Would you restate, exactly as they appear, the lines from the one containing "longest match. -/" through the end of the data below?

[Saved data entries]

####################

-- ==== Sys2Proof/Config.lean ====
section
/-! DEFINITION. The implementation parameters of the block (00_scope.md R7). They are fixed for the machine and are
no state (10_state.md R43). -/

namespace Sys2Proof.Config

/-- P_WINDOW: the largest back-reference distance. -/
def pWindow : Nat := 32768

/-- P_MAXBITS: the longest literal/length or distance code. -/
def pMaxBits : Nat := 15

/-- P_CLMAXBITS: the longest code-length code (a 3-bit field). -/
def pClMaxBits : Nat := 7

/-- P_LENMAX: the longest match. -/
def pLenMax : Nat := 258

/-- P_IB_CAPACITY, OPEN in the spec; the spec's model, and this one, takes it as unbounded (`none`): log entry 5. -/
def pIbCapacity : Option Nat := none

/-- P_OUT_CAPACITY, OPEN in the spec; the spec's model, and this one, takes it as unbounded (`none`): log entry 5. -/
def pOutCapacity : Option Nat := none

end Sys2Proof.Config
end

####################

Exercise answer
/-- P_LENMAX: the longest match. -/
def pLenMax : Nat := 258

/-- P_IB_CAPACITY, OPEN in the spec; the spec's model, and this one, takes it as unbounded (`none`): log entry 5. -/
def pIbCapacity : Option Nat := none

/-- P_OUT_CAPACITY, OPEN in the spec; the spec's model, and this one, takes it as unbounded (`none`): log entry 5. -/
def pOutCapacity : Option Nat := none

end Sys2Proof.Config
end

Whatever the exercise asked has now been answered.